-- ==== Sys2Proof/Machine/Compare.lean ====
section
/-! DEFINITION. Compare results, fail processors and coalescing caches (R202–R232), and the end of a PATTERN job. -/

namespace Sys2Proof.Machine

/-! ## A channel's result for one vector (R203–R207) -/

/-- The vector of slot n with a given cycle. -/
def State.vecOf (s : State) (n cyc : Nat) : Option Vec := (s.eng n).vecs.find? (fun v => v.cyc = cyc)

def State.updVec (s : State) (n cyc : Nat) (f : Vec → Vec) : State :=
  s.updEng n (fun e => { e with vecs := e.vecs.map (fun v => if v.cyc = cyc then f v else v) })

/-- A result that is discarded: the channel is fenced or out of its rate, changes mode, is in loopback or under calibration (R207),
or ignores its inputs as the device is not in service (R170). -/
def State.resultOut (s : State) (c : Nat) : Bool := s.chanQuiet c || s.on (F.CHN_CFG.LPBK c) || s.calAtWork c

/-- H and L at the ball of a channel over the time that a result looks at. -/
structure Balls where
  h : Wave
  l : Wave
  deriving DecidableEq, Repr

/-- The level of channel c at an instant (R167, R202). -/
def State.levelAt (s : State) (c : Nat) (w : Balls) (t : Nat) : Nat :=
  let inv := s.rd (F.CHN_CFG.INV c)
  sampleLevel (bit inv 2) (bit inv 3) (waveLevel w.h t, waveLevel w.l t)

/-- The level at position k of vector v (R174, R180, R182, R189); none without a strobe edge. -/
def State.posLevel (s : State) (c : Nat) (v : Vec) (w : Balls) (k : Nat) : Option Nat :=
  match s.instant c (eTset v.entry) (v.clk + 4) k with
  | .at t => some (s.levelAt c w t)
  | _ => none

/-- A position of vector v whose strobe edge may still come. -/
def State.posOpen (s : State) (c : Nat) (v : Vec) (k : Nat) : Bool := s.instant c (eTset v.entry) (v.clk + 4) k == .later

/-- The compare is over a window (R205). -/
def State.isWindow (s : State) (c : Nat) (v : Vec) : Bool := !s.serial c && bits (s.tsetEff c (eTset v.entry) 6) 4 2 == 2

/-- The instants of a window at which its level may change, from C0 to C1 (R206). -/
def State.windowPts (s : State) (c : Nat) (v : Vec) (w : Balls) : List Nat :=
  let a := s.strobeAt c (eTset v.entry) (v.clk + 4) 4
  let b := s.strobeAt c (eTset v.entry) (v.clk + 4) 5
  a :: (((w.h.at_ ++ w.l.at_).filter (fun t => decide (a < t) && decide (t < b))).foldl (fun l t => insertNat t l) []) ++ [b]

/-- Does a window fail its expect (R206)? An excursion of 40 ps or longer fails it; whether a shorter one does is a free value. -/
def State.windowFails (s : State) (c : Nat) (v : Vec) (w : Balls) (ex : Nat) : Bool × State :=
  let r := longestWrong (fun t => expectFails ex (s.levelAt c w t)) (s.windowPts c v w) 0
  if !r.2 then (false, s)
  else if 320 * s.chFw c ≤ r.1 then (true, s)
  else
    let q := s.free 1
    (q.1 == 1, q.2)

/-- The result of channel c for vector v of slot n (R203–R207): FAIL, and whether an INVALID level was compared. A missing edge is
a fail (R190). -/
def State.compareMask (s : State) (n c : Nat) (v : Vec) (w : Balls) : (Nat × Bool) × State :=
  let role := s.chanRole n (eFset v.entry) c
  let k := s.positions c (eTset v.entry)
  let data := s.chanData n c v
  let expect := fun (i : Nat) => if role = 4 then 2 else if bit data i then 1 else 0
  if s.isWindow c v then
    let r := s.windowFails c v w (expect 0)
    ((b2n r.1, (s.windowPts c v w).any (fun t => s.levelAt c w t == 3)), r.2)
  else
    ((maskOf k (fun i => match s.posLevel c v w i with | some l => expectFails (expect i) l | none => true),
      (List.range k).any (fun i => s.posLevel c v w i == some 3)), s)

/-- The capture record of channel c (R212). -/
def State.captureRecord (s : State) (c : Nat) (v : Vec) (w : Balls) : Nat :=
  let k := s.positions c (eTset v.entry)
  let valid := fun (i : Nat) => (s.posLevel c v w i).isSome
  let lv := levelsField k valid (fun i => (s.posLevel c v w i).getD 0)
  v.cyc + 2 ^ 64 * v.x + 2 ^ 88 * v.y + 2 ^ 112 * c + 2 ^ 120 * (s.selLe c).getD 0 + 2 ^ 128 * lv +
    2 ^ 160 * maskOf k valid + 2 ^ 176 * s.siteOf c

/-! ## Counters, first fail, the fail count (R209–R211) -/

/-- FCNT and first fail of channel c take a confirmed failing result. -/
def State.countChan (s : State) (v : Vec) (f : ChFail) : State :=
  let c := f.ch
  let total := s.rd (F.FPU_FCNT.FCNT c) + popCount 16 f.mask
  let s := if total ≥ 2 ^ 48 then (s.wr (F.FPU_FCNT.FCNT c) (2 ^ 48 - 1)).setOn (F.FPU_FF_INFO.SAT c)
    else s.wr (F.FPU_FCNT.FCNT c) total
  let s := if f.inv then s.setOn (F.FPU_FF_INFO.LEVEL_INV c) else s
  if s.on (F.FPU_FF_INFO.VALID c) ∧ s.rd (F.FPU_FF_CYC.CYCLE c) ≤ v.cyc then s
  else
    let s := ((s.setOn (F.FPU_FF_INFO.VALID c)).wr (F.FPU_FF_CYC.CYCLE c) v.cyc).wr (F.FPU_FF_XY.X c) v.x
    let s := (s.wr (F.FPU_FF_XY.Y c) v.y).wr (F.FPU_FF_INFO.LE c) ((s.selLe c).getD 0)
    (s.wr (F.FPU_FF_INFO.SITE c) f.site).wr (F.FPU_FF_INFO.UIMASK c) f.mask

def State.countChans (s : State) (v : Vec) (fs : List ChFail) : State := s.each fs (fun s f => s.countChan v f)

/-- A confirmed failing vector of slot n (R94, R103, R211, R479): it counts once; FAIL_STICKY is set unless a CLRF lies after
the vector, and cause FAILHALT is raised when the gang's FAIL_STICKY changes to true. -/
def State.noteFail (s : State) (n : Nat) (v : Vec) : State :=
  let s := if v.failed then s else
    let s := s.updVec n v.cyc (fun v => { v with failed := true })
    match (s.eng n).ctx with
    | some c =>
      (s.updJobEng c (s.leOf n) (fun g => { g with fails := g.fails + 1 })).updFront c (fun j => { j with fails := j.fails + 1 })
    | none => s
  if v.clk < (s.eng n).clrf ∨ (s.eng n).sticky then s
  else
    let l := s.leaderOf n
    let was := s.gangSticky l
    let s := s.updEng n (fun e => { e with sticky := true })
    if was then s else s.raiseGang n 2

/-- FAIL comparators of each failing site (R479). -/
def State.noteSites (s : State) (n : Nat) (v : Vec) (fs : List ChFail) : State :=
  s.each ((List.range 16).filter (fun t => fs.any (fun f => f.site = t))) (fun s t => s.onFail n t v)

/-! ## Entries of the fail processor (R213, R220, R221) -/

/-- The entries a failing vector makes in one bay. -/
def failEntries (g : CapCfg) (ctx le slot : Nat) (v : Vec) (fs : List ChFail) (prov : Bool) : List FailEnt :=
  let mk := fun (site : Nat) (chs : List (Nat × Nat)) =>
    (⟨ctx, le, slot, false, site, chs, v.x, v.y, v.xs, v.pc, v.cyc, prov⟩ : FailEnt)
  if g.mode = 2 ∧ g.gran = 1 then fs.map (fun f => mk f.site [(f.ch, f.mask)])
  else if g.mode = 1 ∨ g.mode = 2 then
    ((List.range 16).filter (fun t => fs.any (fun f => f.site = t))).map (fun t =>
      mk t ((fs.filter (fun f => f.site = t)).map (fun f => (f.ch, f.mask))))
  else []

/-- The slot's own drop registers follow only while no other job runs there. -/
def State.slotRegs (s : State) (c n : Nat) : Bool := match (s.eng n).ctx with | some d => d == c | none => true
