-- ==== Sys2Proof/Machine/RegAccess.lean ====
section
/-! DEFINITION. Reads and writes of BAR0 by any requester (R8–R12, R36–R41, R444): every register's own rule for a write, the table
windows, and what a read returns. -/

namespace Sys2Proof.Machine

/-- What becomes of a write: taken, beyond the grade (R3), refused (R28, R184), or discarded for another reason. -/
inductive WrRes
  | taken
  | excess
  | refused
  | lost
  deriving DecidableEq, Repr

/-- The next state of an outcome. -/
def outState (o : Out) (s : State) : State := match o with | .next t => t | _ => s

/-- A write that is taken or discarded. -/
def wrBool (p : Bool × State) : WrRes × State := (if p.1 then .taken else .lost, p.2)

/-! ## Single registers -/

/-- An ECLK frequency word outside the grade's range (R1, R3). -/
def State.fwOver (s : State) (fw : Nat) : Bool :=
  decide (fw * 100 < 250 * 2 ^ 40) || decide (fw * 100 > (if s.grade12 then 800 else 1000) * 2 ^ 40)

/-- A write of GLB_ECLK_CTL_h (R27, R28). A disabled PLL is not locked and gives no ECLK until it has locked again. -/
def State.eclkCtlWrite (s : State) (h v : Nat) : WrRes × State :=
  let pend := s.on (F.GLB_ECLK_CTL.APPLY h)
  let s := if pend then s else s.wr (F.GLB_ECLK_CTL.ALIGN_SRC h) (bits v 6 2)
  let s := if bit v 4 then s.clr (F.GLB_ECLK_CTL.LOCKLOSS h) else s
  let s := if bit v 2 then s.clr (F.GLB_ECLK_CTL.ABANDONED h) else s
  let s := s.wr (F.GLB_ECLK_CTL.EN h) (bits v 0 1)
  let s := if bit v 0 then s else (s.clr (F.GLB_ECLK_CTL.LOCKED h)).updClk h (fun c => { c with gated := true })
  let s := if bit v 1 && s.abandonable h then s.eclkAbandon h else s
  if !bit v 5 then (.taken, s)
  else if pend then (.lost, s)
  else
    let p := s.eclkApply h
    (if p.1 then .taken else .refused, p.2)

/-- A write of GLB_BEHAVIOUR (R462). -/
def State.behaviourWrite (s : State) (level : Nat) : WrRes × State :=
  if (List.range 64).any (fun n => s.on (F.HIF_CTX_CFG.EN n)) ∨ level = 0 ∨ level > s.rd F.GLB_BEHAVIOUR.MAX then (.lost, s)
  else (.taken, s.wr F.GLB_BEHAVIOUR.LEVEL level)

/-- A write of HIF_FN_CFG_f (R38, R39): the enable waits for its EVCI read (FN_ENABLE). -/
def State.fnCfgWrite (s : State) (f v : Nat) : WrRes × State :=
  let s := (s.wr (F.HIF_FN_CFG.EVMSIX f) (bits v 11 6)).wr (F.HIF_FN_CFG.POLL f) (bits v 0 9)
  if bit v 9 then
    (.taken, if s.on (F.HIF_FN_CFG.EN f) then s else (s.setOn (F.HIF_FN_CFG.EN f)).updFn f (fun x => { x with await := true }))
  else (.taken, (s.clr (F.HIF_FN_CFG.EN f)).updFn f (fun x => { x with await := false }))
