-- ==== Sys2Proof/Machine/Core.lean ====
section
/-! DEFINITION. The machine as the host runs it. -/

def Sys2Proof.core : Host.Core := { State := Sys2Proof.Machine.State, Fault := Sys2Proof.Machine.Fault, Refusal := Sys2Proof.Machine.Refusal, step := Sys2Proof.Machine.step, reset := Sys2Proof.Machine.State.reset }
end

__What this task involves__: The result consists of the line with "if (List.range 64).any" through the last line of the entries above, repeated exactly and with nothing else.

__Solution for this problem__:
  if (List.range 64).any (fun n => s.on (F.HIF_CTX_CFG.EN n)) ∨ level = 0 ∨ level > s.rd F.GLB_BEHAVIOUR.MAX then (.lost, s)
  else (.taken, s.wr F.GLB_BEHAVIOUR.LEVEL level)

/-- A write of HIF_FN_CFG_f (R38, R39): the enable waits for its EVCI read (FN_ENABLE). -/
def State.fnCfgWrite (s : State) (f v : Nat) : WrRes × State :=
  let s := (s.wr (F.HIF_FN_CFG.EVMSIX f) (bits v 11 6)).wr (F.HIF_FN_CFG.POLL f) (bits v 0 9)
  if bit v 9 then
    (.taken, if s.on (F.HIF_FN_CFG.EN f) then s else (s.setOn (F.HIF_FN_CFG.EN f)).updFn f (fun x => { x with await := true }))
  else (.taken, (s.clr (F.HIF_FN_CFG.EN f)).updFn f (fun x => { x with await := false }))
-- ==== Sys2Proof/Machine/Core.lean ====
section
/-! DEFINITION. The machine as the host runs it. -/

def Sys2Proof.core : Host.Core := { State := Sys2Proof.Machine.State, Fault := Sys2Proof.Machine.Fault, Refusal := Sys2Proof.Machine.Refusal, step := Sys2Proof.Machine.step, reset := Sys2Proof.Machine.State.reset }
end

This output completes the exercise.